__TO DO__.
From the listing below, output only the lines starting at the line that has "counted position, a" and ending at the line that has "(cmd = .axisHome", exactly as they appear, ends included.

__EXCERPTED DATA__.

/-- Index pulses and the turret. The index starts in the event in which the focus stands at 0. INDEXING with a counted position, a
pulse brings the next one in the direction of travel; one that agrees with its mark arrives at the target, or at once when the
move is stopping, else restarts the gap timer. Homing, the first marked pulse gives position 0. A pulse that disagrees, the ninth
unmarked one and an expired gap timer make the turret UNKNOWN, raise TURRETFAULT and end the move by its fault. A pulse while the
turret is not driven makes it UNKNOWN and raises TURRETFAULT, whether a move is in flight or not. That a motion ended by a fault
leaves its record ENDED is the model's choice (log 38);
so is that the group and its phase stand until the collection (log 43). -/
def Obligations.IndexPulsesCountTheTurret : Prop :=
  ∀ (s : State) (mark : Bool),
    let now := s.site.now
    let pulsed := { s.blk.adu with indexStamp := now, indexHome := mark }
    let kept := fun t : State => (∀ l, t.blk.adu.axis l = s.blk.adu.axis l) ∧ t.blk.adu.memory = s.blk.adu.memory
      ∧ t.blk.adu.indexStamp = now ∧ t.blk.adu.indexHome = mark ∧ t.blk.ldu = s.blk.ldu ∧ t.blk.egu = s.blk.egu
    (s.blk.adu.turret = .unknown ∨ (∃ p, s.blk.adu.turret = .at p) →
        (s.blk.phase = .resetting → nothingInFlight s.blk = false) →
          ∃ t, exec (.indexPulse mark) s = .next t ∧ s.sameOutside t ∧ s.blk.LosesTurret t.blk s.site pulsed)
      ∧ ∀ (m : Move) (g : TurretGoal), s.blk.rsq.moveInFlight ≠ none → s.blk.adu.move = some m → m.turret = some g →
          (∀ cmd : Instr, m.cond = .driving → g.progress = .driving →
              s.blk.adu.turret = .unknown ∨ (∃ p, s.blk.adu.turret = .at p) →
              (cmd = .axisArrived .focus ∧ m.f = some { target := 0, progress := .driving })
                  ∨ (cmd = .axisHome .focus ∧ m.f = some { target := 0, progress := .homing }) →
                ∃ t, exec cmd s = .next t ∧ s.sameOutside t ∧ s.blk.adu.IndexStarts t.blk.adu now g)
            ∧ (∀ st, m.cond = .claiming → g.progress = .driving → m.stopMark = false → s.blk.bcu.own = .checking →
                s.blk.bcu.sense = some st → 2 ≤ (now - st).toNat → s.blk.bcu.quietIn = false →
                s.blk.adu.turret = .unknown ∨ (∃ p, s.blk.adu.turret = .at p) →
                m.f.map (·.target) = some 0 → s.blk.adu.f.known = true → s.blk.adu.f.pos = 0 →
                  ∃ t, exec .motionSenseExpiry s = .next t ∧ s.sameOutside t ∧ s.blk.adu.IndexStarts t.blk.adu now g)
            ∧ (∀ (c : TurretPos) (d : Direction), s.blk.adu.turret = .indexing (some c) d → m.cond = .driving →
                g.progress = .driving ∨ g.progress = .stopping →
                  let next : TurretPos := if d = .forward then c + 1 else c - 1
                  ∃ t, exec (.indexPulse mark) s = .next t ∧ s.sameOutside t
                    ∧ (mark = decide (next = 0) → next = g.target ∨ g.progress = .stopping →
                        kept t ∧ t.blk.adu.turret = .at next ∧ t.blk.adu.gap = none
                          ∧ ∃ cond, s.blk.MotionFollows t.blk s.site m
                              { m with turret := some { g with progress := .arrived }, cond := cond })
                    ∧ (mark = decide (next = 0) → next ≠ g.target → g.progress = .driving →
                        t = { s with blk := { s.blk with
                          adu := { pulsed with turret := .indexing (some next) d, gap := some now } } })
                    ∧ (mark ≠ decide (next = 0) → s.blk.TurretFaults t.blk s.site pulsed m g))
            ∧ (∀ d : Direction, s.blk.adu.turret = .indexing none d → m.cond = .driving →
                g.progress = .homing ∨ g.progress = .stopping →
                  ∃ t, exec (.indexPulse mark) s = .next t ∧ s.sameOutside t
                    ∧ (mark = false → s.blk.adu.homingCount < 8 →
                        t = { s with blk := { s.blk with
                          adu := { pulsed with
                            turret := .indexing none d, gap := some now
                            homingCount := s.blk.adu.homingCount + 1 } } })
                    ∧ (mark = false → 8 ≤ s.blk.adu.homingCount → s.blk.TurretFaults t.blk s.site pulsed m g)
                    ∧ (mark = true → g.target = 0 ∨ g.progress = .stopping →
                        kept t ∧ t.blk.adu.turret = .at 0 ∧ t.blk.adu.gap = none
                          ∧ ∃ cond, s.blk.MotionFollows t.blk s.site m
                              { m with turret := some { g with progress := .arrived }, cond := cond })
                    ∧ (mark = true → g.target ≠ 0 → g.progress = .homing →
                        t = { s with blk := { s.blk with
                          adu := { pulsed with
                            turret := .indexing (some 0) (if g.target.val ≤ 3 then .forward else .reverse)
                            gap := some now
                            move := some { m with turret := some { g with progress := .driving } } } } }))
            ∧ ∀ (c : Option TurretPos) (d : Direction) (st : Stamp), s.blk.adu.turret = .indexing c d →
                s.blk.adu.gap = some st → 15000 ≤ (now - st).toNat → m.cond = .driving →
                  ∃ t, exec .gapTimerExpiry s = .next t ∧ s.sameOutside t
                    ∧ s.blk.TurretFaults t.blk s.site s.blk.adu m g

...

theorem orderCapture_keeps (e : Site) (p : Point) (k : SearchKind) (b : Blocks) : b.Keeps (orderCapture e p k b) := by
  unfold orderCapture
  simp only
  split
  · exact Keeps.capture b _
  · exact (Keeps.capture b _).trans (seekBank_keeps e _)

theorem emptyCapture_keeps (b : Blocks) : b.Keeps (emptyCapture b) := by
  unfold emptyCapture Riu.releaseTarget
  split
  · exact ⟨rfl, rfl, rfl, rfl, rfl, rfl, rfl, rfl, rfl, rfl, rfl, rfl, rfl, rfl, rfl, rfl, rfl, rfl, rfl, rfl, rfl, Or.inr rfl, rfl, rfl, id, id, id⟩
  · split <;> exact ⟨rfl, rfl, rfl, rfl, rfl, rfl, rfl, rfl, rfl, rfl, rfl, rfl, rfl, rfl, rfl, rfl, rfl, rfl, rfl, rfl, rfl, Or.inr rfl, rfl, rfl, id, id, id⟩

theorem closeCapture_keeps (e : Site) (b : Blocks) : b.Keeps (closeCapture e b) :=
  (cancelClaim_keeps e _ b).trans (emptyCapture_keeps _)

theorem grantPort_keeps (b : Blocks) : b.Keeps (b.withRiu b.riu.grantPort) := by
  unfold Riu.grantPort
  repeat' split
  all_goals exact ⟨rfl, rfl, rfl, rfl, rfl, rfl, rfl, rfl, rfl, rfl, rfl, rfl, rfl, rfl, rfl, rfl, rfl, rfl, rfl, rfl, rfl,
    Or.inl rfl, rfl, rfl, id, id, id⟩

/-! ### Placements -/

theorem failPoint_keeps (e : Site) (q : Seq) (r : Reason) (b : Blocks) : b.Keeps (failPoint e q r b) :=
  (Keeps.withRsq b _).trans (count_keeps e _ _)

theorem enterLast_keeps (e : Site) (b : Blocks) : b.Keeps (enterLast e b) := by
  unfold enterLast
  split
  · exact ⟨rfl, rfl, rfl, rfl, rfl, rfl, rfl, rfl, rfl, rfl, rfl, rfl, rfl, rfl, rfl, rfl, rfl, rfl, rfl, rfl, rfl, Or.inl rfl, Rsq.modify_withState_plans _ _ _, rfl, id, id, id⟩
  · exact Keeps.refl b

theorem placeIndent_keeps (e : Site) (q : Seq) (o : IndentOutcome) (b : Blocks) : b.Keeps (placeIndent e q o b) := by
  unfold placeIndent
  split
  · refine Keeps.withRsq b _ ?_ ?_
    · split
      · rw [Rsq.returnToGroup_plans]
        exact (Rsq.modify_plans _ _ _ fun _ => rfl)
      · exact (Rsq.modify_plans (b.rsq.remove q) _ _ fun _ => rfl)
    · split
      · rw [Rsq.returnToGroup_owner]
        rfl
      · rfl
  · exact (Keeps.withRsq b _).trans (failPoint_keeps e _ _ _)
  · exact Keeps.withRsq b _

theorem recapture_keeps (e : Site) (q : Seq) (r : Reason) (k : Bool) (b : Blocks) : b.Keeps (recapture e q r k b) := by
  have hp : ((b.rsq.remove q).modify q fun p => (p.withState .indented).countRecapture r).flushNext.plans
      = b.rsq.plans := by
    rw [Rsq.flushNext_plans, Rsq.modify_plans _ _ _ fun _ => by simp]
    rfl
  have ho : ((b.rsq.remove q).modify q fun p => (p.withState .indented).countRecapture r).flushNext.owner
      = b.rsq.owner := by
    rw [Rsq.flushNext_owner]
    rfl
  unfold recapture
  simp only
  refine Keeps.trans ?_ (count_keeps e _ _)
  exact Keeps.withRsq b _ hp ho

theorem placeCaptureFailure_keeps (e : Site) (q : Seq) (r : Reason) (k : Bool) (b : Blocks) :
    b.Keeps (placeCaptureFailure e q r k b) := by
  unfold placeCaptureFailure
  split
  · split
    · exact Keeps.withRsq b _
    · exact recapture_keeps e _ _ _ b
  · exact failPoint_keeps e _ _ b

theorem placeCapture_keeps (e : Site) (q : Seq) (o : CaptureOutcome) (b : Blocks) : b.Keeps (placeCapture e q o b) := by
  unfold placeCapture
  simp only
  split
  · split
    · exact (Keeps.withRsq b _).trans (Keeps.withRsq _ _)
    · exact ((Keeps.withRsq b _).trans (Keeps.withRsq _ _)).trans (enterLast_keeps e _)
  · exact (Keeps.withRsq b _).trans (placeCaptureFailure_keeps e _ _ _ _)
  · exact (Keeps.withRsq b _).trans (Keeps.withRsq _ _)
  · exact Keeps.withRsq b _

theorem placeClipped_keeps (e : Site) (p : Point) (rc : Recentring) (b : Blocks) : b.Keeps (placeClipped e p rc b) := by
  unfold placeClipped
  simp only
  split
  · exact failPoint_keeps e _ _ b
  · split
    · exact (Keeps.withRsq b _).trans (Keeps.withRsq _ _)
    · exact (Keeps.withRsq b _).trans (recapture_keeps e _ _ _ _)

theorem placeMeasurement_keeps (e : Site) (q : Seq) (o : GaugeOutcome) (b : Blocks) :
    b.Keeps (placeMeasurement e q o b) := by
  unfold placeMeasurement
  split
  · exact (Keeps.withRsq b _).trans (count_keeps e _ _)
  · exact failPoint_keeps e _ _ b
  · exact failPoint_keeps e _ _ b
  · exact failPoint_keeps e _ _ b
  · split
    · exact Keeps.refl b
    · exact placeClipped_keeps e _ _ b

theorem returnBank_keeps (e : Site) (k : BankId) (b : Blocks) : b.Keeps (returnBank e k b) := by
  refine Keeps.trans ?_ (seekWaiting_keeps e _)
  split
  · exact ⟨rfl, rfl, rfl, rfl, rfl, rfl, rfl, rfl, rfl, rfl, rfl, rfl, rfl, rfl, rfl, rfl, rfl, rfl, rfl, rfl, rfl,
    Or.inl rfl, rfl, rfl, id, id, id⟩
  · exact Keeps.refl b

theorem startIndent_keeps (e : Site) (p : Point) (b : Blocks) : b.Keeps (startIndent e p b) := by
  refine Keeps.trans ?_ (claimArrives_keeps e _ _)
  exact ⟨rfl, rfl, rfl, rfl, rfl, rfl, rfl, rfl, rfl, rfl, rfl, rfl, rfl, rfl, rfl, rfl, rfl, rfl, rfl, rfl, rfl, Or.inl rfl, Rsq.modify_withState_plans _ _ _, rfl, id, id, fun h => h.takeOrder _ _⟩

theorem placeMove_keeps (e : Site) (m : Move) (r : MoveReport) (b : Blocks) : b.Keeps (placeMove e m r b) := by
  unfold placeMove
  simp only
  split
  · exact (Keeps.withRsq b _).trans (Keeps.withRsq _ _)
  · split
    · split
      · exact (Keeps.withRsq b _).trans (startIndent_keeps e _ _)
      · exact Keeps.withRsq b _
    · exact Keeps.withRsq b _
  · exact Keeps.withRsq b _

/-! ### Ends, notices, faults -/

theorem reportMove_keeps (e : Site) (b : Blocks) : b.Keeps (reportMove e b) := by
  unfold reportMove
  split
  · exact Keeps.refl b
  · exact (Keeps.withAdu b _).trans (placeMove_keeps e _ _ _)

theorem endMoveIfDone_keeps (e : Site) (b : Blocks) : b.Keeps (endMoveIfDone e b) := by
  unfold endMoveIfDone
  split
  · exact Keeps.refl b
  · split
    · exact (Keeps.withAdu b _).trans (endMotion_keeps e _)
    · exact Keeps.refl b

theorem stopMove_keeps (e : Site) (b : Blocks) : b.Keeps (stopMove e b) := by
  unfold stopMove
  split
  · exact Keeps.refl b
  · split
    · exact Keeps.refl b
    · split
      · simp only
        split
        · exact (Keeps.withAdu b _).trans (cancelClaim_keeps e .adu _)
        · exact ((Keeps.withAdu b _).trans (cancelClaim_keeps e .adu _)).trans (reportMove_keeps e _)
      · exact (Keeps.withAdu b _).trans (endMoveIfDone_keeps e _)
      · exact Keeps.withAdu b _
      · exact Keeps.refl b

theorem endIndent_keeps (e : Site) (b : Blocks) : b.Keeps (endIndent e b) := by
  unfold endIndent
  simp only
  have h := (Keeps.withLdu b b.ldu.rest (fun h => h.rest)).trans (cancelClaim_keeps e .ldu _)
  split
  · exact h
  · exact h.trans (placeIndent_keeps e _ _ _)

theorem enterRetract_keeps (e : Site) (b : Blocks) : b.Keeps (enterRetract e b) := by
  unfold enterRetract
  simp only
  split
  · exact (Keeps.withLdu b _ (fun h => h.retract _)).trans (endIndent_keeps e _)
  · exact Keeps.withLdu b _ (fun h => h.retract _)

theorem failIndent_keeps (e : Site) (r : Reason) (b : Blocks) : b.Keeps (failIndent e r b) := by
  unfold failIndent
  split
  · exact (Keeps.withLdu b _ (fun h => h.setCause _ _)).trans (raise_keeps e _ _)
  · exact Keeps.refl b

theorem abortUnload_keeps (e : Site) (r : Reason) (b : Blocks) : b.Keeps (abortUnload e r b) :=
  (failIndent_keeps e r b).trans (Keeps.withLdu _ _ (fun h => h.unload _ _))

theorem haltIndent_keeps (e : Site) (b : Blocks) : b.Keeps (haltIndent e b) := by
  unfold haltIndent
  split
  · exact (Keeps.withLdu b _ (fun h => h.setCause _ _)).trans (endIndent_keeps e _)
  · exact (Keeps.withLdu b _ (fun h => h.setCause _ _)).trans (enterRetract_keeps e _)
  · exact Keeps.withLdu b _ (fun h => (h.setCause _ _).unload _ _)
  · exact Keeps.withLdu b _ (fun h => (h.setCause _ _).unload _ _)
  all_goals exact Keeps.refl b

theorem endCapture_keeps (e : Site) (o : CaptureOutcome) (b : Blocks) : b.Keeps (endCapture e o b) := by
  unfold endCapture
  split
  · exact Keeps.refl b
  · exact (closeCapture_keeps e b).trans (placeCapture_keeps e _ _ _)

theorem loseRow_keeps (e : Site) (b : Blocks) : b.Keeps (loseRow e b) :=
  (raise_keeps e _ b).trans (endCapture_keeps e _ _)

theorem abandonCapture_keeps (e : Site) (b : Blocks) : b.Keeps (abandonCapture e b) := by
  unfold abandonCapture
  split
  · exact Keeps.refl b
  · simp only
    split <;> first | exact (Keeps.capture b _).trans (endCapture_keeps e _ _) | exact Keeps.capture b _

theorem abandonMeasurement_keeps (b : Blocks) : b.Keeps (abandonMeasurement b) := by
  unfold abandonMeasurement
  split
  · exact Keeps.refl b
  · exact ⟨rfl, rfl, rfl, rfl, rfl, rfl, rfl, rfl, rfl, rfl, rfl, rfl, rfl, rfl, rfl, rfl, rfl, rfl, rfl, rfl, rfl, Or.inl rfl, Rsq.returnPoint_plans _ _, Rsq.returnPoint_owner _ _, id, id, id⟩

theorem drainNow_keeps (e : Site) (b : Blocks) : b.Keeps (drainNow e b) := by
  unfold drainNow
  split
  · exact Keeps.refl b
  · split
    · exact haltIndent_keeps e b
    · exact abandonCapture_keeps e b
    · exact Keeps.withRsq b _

* * *

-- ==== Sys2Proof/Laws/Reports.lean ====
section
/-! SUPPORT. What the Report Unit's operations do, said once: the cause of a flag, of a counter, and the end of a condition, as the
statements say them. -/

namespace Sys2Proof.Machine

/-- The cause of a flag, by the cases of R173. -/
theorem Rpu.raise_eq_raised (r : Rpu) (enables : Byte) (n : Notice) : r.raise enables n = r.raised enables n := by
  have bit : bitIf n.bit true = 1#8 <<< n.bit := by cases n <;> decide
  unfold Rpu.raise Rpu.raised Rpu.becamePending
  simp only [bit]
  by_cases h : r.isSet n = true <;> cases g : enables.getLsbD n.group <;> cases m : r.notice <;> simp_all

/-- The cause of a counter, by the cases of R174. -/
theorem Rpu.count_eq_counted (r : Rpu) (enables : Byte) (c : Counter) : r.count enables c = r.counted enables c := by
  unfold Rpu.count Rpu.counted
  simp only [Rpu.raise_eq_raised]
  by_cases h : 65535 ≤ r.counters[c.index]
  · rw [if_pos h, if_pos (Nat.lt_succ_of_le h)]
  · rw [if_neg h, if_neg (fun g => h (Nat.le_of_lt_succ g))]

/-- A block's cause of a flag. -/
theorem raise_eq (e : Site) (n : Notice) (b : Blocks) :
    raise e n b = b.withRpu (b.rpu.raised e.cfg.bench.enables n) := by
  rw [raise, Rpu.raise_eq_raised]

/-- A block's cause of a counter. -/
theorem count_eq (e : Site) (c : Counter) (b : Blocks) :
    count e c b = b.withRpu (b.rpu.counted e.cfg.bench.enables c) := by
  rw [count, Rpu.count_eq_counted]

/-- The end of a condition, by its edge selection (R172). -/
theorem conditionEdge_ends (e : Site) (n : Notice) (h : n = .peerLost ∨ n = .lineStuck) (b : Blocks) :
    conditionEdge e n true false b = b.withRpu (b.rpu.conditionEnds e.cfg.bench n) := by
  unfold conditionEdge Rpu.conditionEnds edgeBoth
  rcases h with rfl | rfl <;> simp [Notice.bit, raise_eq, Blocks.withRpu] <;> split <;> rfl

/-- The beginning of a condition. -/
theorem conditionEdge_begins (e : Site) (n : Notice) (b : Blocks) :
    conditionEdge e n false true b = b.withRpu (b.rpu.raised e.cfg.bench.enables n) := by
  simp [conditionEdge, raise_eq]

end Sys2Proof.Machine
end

__REPLY__.
/-- Index pulses and the turret. The index starts in the event in which the focus stands at 0. INDEXING with a counted position, a
pulse brings the next one in the direction of travel; one that agrees with its mark arrives at the target, or at once when the
move is stopping, else restarts the gap timer. Homing, the first marked pulse gives position 0. A pulse that disagrees, the ninth
unmarked one and an expired gap timer make the turret UNKNOWN, raise TURRETFAULT and end the move by its fault. A pulse while the
turret is not driven makes it UNKNOWN and raises TURRETFAULT, whether a move is in flight or not. That a motion ended by a fault
leaves its record ENDED is the model's choice (log 38);
so is that the group and its phase stand until the collection (log 43). -/
def Obligations.IndexPulsesCountTheTurret : Prop :=
  ∀ (s : State) (mark : Bool),
    let now := s.site.now
    let pulsed := { s.blk.adu with indexStamp := now, indexHome := mark }
    let kept := fun t : State => (∀ l, t.blk.adu.axis l = s.blk.adu.axis l) ∧ t.blk.adu.memory = s.blk.adu.memory
      ∧ t.blk.adu.indexStamp = now ∧ t.blk.adu.indexHome = mark ∧ t.blk.ldu = s.blk.ldu ∧ t.blk.egu = s.blk.egu
    (s.blk.adu.turret = .unknown ∨ (∃ p, s.blk.adu.turret = .at p) →
        (s.blk.phase = .resetting → nothingInFlight s.blk = false) →
          ∃ t, exec (.indexPulse mark) s = .next t ∧ s.sameOutside t ∧ s.blk.LosesTurret t.blk s.site pulsed)
      ∧ ∀ (m : Move) (g : TurretGoal), s.blk.rsq.moveInFlight ≠ none → s.blk.adu.move = some m → m.turret = some g →
          (∀ cmd : Instr, m.cond = .driving → g.progress = .driving →
              s.blk.adu.turret = .unknown ∨ (∃ p, s.blk.adu.turret = .at p) →
              (cmd = .axisArrived .focus ∧ m.f = some { target := 0, progress := .driving })
                  ∨ (cmd = .axisHome .focus ∧ m.f = some { target := 0, progress := .homing }) →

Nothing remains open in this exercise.